#### [What is needed]
For the data below, restate word for word only the lines from the line containing "1 | .dropped => 0" through the line containing "with a := x", both ends included.

Start of Provided records

-- ==== Sys2Proof/Machine/Operands.lean ====
section
/-! DEFINITION. The operand forms of the commands and of the replies: the accessors of things kept per car, side,
station, brake, channel and port; the codes of Table 10-5; the byte encodings of R178; and the reading of a
request's payload (Table 10-4) with the LPU's own tests of it (R176, R181). -/

namespace Sys2Proof

/-! ### Ports and what they serve -/

/-- The terminal of a gate port (R155). -/
def PortId.station : PortId → Option Station
  | .p3 => some .lower
  | .p4 => some .upper
  | _ => none

/-- The car of a car port (R40). -/
def PortId.car : PortId → Option Car
  | .p1 => some .a
  | .p2 => some .b
  | _ => none

def Car.port : Car → PortId
  | .a => .p1
  | .b => .p2

def Station.port : Station → PortId
  | .lower => .p3
  | .upper => .p4

/-! ### Codes of the commands' own operands -/

def PortId.number : PortId → Nat
  | .p0 => 0 | .p1 => 1 | .p2 => 2 | .p3 => 3 | .p4 => 4

def Station.code : Station → Nat
  | .lower => 0 | .upper => 1

def Car.code : Car → Nat
  | .a => 0 | .b => 1

/-- STATUS lists a feedback reading without naming a code (R180): DEDUCED 1 for LIFTED, 0 for DROPPED. -/
def Feedback.code : Feedback → Nat
  | .lifted => 1 | .dropped => 0

/-- KIND of a request (Table 10-3). -/
def Request.kind : Request → Nat
  | .status _ => 1 | .events => 2 | .subscribe _ => 3 | .start _ => 4 | .resume => 5 | .stop => 6
  | .emergency => 7 | .acknowledge => 8 | .mode _ => 9 | .serviceOn => 10 | .serviceOff => 11
  | .timeSet _ => 12 | .haltCall _ => 13 | .haltCancel _ => 14 | .inspectMove _ _ => 15
  | .channelService _ _ => 16 | .tableWrite _ _ _ _ => 17 | .tableRead _ _ => 18 | .commit => 19
  | .carReport _ => 20 | .ticket _ => 21 | .passage _ _ _ => 22 | .stationStatus => 23

end Sys2Proof

namespace Sys2Proof.Machine

/-! ### Accessors -/

def PerCar.get {α : Type} (v : PerCar α) : Car → α
  | .a => v.a
  | .b => v.b

def PerCar.set {α : Type} (v : PerCar α) (c : Car) (x : α) : PerCar α :=
  match c with
  | .a => { v with a := x }
  | .b => { v with b := x }

def PerSide.get {α : Type} (v : PerSide α) : Side → α
  | .left => v.left
  | .right => v.right

def PerSide.map {α β : Type} (f : α → β) (v : PerSide α) : PerSide β := ⟨f v.left, f v.right⟩

def PerStation.get {α : Type} (v : PerStation α) : Station → α
  | .lower => v.lower
  | .upper => v.upper

def PerStation.set {α : Type} (v : PerStation α) (s : Station) (x : α) : PerStation α :=
  match s with
  | .lower => { v with lower := x }
  | .upper => { v with upper := x }

def PerBrake.get {α : Type} (v : PerBrake α) : Brake → α
  | .sbk => v.sbk
  | .ebk => v.ebk

def PerBrake.set {α : Type} (v : PerBrake α) (b : Brake) (x : α) : PerBrake α :=
  match b with
  | .sbk => { v with sbk := x }
  | .ebk => { v with ebk := x }

def PerChannel.get {α : Type} (v : PerChannel α) (i : Fin 4) : α :=
  match i with
  | 0 => v.q0
  | 1 => v.q1
  | 2 => v.q2
  | 3 => v.q3

def PerChannel.set {α : Type} (v : PerChannel α) (i : Fin 4) (x : α) : PerChannel α :=
  match i with
  | 0 => { v with q0 := x }
  | 1 => { v with q1 := x }
  | 2 => { v with q2 := x }
  | 3 => { v with q3 := x }

/-- Apply a function of the channel number and the channel to each channel. -/
def PerChannel.mapIdx {α β : Type} (f : Fin 4 → α → β) (v : PerChannel α) : PerChannel β :=
  ⟨f 0 v.q0, f 1 v.q1, f 2 v.q2, f 3 v.q3⟩

def PerPort.get {α : Type} (v : PerPort α) : PortId → α
  | .p0 => v.p0
  | .p1 => v.p1
  | .p2 => v.p2
  | .p3 => v.p3
  | .p4 => v.p4

def PerPort.set {α : Type} (v : PerPort α) (p : PortId) (x : α) : PerPort α :=
  match p with
  | .p0 => { v with p0 := x }
  | .p1 => { v with p1 := x }
  | .p2 => { v with p2 := x }
  | .p3 => { v with p3 := x }
  | .p4 => { v with p4 := x }

/-- Apply a function of the port and its record to each port. -/
def PerPort.mapPort {α β : Type} (f : PortId → α → β) (v : PerPort α) : PerPort β :=
  ⟨f .p0 v.p0, f .p1 v.p1, f .p2 v.p2, f .p3 v.p3, f .p4 v.p4⟩

def PerCar.mapCar {α β : Type} (f : Car → α → β) (v : PerCar α) : PerCar β := ⟨f .a v.a, f .b v.b⟩

def PerStation.mapStation {α β : Type} (f : Station → α → β) (v : PerStation α) : PerStation β :=
  ⟨f .lower v.lower, f .upper v.upper⟩

/-! ### Codes of Table 10-5 and the other lists it refers to -/

def TripState.code : TripState → Nat
  | .configuring => 0 | .outOfService => 1 | .stopped => 2 | .departing => 3 | .running => 4
  | .arriving => 5 | .stranded => 6 | .tripped => 7 | .inspecting => 8

def Step.code : Step → Nat
  | .warning => 0 | .doors => 1 | .closure => 2 | .brakeRelease => 3 | .standstill => 4
  | .apply => 5 | .lifting => 6 | .moving => 7 | .holding => 8

def Phase.code : Phase → Nat
  | .accel => 0 | .cruise => 1 | .decel => 2 | .creep => 3

def LineMode.code : LineMode → Nat
  | .normal => 0 | .reduced => 1 | .inspection => 2 | .config => 3

/-- The line mode a MODE request names; none for a code beyond the list (Table 6-3, order 1). -/
def LineMode.ofCode (b : Byte) : Option LineMode :=
  match b.toNat with
  | 0 => some .normal
  | 1 => some .reduced
  | 2 => some .inspection
  | 3 => some .config
  | _ => none

def Direction.code : Direction → Nat
  | .up => 0 | .down => 1

/-- The direction a START or an INSPECT_MOVE names; none for a code beyond the list. -/
def Direction.ofCode (b : Byte) : Option Direction :=
  match b.toNat with
  | 0 => some .up
  | 1 => some .down
  | _ => none

def ChannelState.code : ChannelState → Nat
  | .inService => 0 | .outOfService => 1 | .failed => 2 | .unmapped => 3

def MarkerResult.code : MarkerResult → Nat
  | .accepted => 0 | .clamped => 1 | .mismatch => 2 | .homed => 3

def ArrivalResult.code : ArrivalResult → Nat
  | .aligned => 0 | .misaligned => 1 | .noPlatform => 2

def CauseKind.code : CauseKind → Nat
  | .overspeed => 0 | .overspeedSevere => 1 | .rollback => 2 | .overrun => 3 | .encoderDisagree => 4
  | .ropeSlip => 5 | .positionMismatch => 6 | .linkLostA => 7 | .linkLostB => 8 | .doorUnlockedRunning => 9
  | .serviceBrakeFault => 10 | .emergencyBrakeFault => 11 | .stopDemand => 12 | .emergencyDemand => 13
  | .powerFail => 14 | .carFault => 15

def CauseSource.code : CauseSource → Nat
  | .internal => 0
  | .port p => 1 + p.number
  | .car .a => 6
  | .car .b => 7
  | .lineSbkf => 8 | .lineEbkf => 9 | .linePfail => 10

def EventKind.code : EventKind → Nat
  | .tripStateChanged => 0 | .targetChanged => 1 | .causeAdded => 2 | .causesCleared => 3 | .doorsReleased => 4
  | .doorsProvenClosed => 5 | .departureFailed => 6 | .overload => 7 | .batchStateChanged => 8 | .linkDown => 9
  | .linkUp => 10 | .haltRequestAdded => 11 | .haltRequestServed => 12 | .misalignedStop => 13
  | .overspeedWarning => 14 | .configCommitted => 15

def DoorCommand.code : DoorCommand → Nat
  | .holdClosed => 0 | .released => 1 | .closeOrdered => 2

def BatchState.code : BatchState → Nat
  | .opened => 0 | .closing => 1 | .closed => 2 | .suspended => 3

def BrakeCommand.code : BrakeCommand → Nat
  | .applied => 0 | .lifted => 1

def Proof.code : Proof → Nat
  | .proving => 0 | .proven => 1 | .failed => 2

def Rollback.code : Rollback → Nat
  | .inactive => 0 | .running _ => 1 | .standing _ => 2

def Braking.code : Braking → Nat
  | .none => 0 | .stop => 1 | .service => 2 | .emergency => 3

/-- Codes of the NOT_CLEAR conditions (Table 10-5). -/
def condMode : Nat := 0
def condPosition : Nat := 1
def condNotAtStop : Nat := 2
def condLinkA : Nat := 3
def condLinkB : Nat := 4
def condSingleChannel : Nat := 5
def condCauses : Nat := 6
def condDirection : Nat := 7
def condNoTarget : Nat := 8
def condMoving : Nat := 9
def condDoorA : Nat := 10
def condDoorB : Nat := 11
def condPowerFail : Nat := 12
def condFaultA : Nat := 13
def condFaultB : Nat := 14
def condSbkLifted : Nat := 15
def condEbkLifted : Nat := 16

/-- Codes of the tables (Table 10-5). -/
def tabParameters : Nat := 0
def tabStops : Nat := 1
def tabSegments : Nat := 2
def tabMarkers : Nat := 3
def tabBands : Nat := 4
def tabChannels : Nat := 5
def tabCalls : Nat := 6
def tabRules : Nat := 7
def tabRanges : Nat := 8

/-! ### Byte encodings (R178) -/

/-- One byte. -/
def enc1 (n : Nat) : List Byte := [BitVec.ofNat 8 n]

/-- Two bytes, high byte first; a negative value in two's complement. -/
def enc2 (v : Int) : List Byte :=
  let w := BitVec.ofInt 16 v
  [w.extractLsb' 8 8, w.extractLsb' 0 8]

/-- Three bytes, high byte first. -/
def enc3 (w : BitVec 24) : List Byte := [w.extractLsb' 16 8, w.extractLsb' 8 8, w.extractLsb' 0 8]

/-- Four bytes of a word, high byte first. -/
def encLong (w : Long) : List Byte :=
  [w.extractLsb' 24 8, w.extractLsb' 16 8, w.extractLsb' 8 8, w.extractLsb' 0 8]

/-- Two bytes of a word, high byte first. -/
def encHalf (w : Half) : List Byte := [w.extractLsb' 8 8, w.extractLsb' 0 8]

/-- Four bytes, high byte first; a negative value in two's complement. -/
def enc4 (v : Int) : List Byte := encLong (BitVec.ofInt 32 v)

/-- A yes/no field: 0 for no, 1 for yes. -/
def encBool (b : Bool) : List Byte := [if b then 1 else 0]

/-- An optional field of `width` value bytes: a presence byte, then the value, or zeros when absent. -/
def encOpt (width : Nat) : Option (List Byte) → List Byte
  | none => 0 :: List.replicate width 0
  | some bytes => 1 :: bytes

/-- A two-byte field, high byte first. -/
def half (hi lo : Byte) : Half := hi ++ lo

/-- A three-byte field, high byte first. -/
def odo (b2 b1 b0 : Byte) : Odo := b2 ++ b1 ++ b0

/-- A four-byte field, high byte first. -/
def long (b3 b2 b1 b0 : Byte) : Long := b3 ++ b2 ++ b1 ++ b0

/-- The status code and its detail bytes (Table 10-2). -/
def Status.encode : Status → List Byte
  | .ok => enc1 0
  | .refusedState => enc1 1
  | .notClear c => enc1 2 ++ enc1 c
  | .badArgument => enc1 3
  | .wrongPort => enc1 4
  | .unknownKind => enc1 5
  | .badStop => enc1 6
  | .overload => enc1 7
  | .stale => enc1 8
  | .validationFailed t i => enc1 9 ++ enc1 t ++ enc1 i

/-! ### Requests (Table 10-3, Table 10-4) -/

/-- KIND is one of the 23 request kinds (R176, test 1). -/
def knownKind (kind : Nat) : Bool := decide (1 ≤ kind ∧ kind ≤ 23)

/-- The kind is permitted on the port (Table 10-3; R176, test 2). -/
def permitted (p : PortId) (kind : Nat) : Bool :=
  match p with
  | .p0 => decide (1 ≤ kind ∧ kind ≤ 19)
  | .p1 | .p2 => decide (kind = 2 ∨ kind = 3 ∨ kind = 20)
  | .p3 | .p4 => decide (kind = 2 ∨ kind = 3 ∨ kind = 6 ∨ kind = 7 ∨ kind = 21 ∨ kind = 22 ∨ kind = 23)

/-- The request that a payload of the right length spells; none for another length (R176, test 3). The contents
of a TABLE_WRITE are of the length its table gives (R181), which `encodingOk` tests. -/
def parseRequest (kind : Nat) (payload : List Byte) : Option Request :=
  match kind, payload with
  | 1, [s] => some (.status s)
  | 2, [] => some .events
  | 3, [h, l] => some (.subscribe (half h l))
  | 4, [d] => some (.start d)
  | 5, [] => some .resume
  | 6, [] => some .stop
  | 7, [] => some .emergency
  | 8, [] => some .acknowledge
  | 9, [m] => some (.mode m)
  | 10, [] => some .serviceOn
  | 11, [] => some .serviceOff
  | 12, [h, l] => some (.timeSet (half h l))
  | 13, [k] => some (.haltCall k)
  | 14, [k] => some (.haltCancel k)
  | 15, [d, a, b, c, e] => some (.inspectMove d (long a b c e))
  | 16, [c, a] => some (.channelService c a)
  | 17, t :: i :: pr :: contents => some (.tableWrite t i pr contents)
  | 18, [t, i] => some (.tableRead t i)
  | 19, [] => some .commit
  | 20, [o2, o1, o0, mp, mid, m2, m1, m0, lc, ll, rc, rl, i1, i0, u1, u0, hb, ah, ff] =>
    some (.carReport
      { odoNow := odo o2 o1 o0, markerPresent := mp, markerId := mid, odoAtMarker := odo m2 m1 m0,
        leftClosed := lc, leftLocked := ll, rightClosed := rc, rightLocked := rl, inCounter := half i1 i0,
        outCounter := half u1 u0, haltButton := hb, alarmHandle := ah, faultFlag := ff })
  | 21, [g, s3, s2, s1, s0, kc, p1, p0, co, gs, ri, d1, d0, bo] =>
    some (.ticket
      { gate := g, serial := long s3 s2 s1 s0, kindClass := kc, product := half p1 p0, concession := co,
        groupSize := gs, rides := ri, days := half d1 d0, bought := bo })
  | 22, [g, r, n] => some (.passage g r n)
  | 23, [] => some .stationStatus
  | _, _ => none

/-- Number of entries of a table, 0 for a code beyond the list (R181). -/
def tableSize (table : Byte) : Nat :=
  match table.toNat with
  | 0 => 34 | 1 => 8 | 2 => 32 | 3 => 32 | 4 => 4 | 5 => 4 | 6 => 8 | 7 => 128 | 8 => 8 | _ => 0

/-- Length of the contents of a table's entries (R181). -/
def contentsLength (table : Byte) : Nat :=
  match table.toNat with
  | 0 => 4 | 1 => 11 | 2 => 6 | 3 => 5 | 4 => 8 | 5 => 4 | 6 => 2 | 7 => 37 | 8 => 5 | _ => 0

/-- A byte is a yes/no or presence code. -/
def isFlag (b : Byte) : Bool := decide (b.toNat ≤ 1)

/-- Every field holds a value that its encoding defines (R176, test 3; R178, R181). The bytes of an absent marker
record are not tested: DESIGN CHOICE (assumption 33). -/
def encodingOk : Request → Bool
  | .status s => decide (s.toNat ≤ 5)
  | .start d => decide (d.toNat ≤ 1)
  | .mode m => decide (m.toNat ≤ 3)
  | .inspectMove d _ => decide (d.toNat ≤ 1)
  | .channelService _ a => decide (a.toNat ≤ 1)
  | .tableWrite t i pr contents =>
    decide (i.toNat < tableSize t) && isFlag pr && decide (t.toNat = tabParameters → pr = 1) &&
      decide (contents.length = contentsLength t)
  | .tableRead t i => decide (i.toNat < tableSize t)
  | .carReport r =>
    isFlag r.markerPresent && isFlag r.leftClosed && isFlag r.leftLocked && isFlag r.rightClosed &&
      isFlag r.rightLocked && isFlag r.haltButton && isFlag r.alarmHandle && isFlag r.faultFlag
  | .ticket t => decide (t.bought.toNat ≤ 2)
  | .events | .subscribe _ | .resume | .stop | .emergency | .acknowledge | .serviceOn | .serviceOff => true
  | .timeSet _ | .haltCall _ | .haltCancel _ | .commit | .passage _ _ _ | .stationStatus => true

/-- A yes/no field that has passed the LPU's tests, as a Bool. -/
def yes (b : Byte) : Bool := decide (b.toNat = 1)

/-! ### The check sequence of a frame (Table 10-1) -/

/-- One bit of the CRC-16 with polynomial 0x1021, not reflected. -/
def crcBit (crc : Half) : Half :=
  if crc.getLsbD 15 then (crc <<< 1) ^^^ 0x1021 else crc <<< 1

/-- One byte taken into the CRC, most significant bit first. -/
def crcByte (crc : Half) (b : Byte) : Half :=
  crcBit (crcBit (crcBit (crcBit (crcBit (crcBit (crcBit (crcBit (crc ^^^ (half b 0)))))))))

/-- The CRC over LEN, KIND and payload, initial value 0xFFFF, no final inversion (Table 10-1). -/
def crc16 (bytes : List Byte) : Half := bytes.foldl crcByte 0xFFFF

/-- The bytes of a reply frame on the wire (Table 10-1, R177). -/
def ReplyFrame.bytes (f : ReplyFrame) : List Byte :=
  let body := BitVec.ofNat 8 (f.payload.length + 1) :: f.kind :: f.payload
  0xC3 :: (body ++ encHalf (crc16 body))

end Sys2Proof.Machine
end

End of Provided records

#### [Solution to this problem]
  | .lifted => 1 | .dropped => 0

/-- KIND of a request (Table 10-3). -/
def Request.kind : Request → Nat
  | .status _ => 1 | .events => 2 | .subscribe _ => 3 | .start _ => 4 | .resume => 5 | .stop => 6
  | .emergency => 7 | .acknowledge => 8 | .mode _ => 9 | .serviceOn => 10 | .serviceOff => 11
  | .timeSet _ => 12 | .haltCall _ => 13 | .haltCancel _ => 14 | .inspectMove _ _ => 15
  | .channelService _ _ => 16 | .tableWrite _ _ _ _ => 17 | .tableRead _ _ => 18 | .commit => 19
  | .carReport _ => 20 | .ticket _ => 21 | .passage _ _ _ => 22 | .stationStatus => 23

end Sys2Proof

namespace Sys2Proof.Machine

/-! ### Accessors -/

def PerCar.get {α : Type} (v : PerCar α) : Car → α
  | .a => v.a
  | .b => v.b

def PerCar.set {α : Type} (v : PerCar α) (c : Car) (x : α) : PerCar α :=
  match c with
  | .a => { v with a := x }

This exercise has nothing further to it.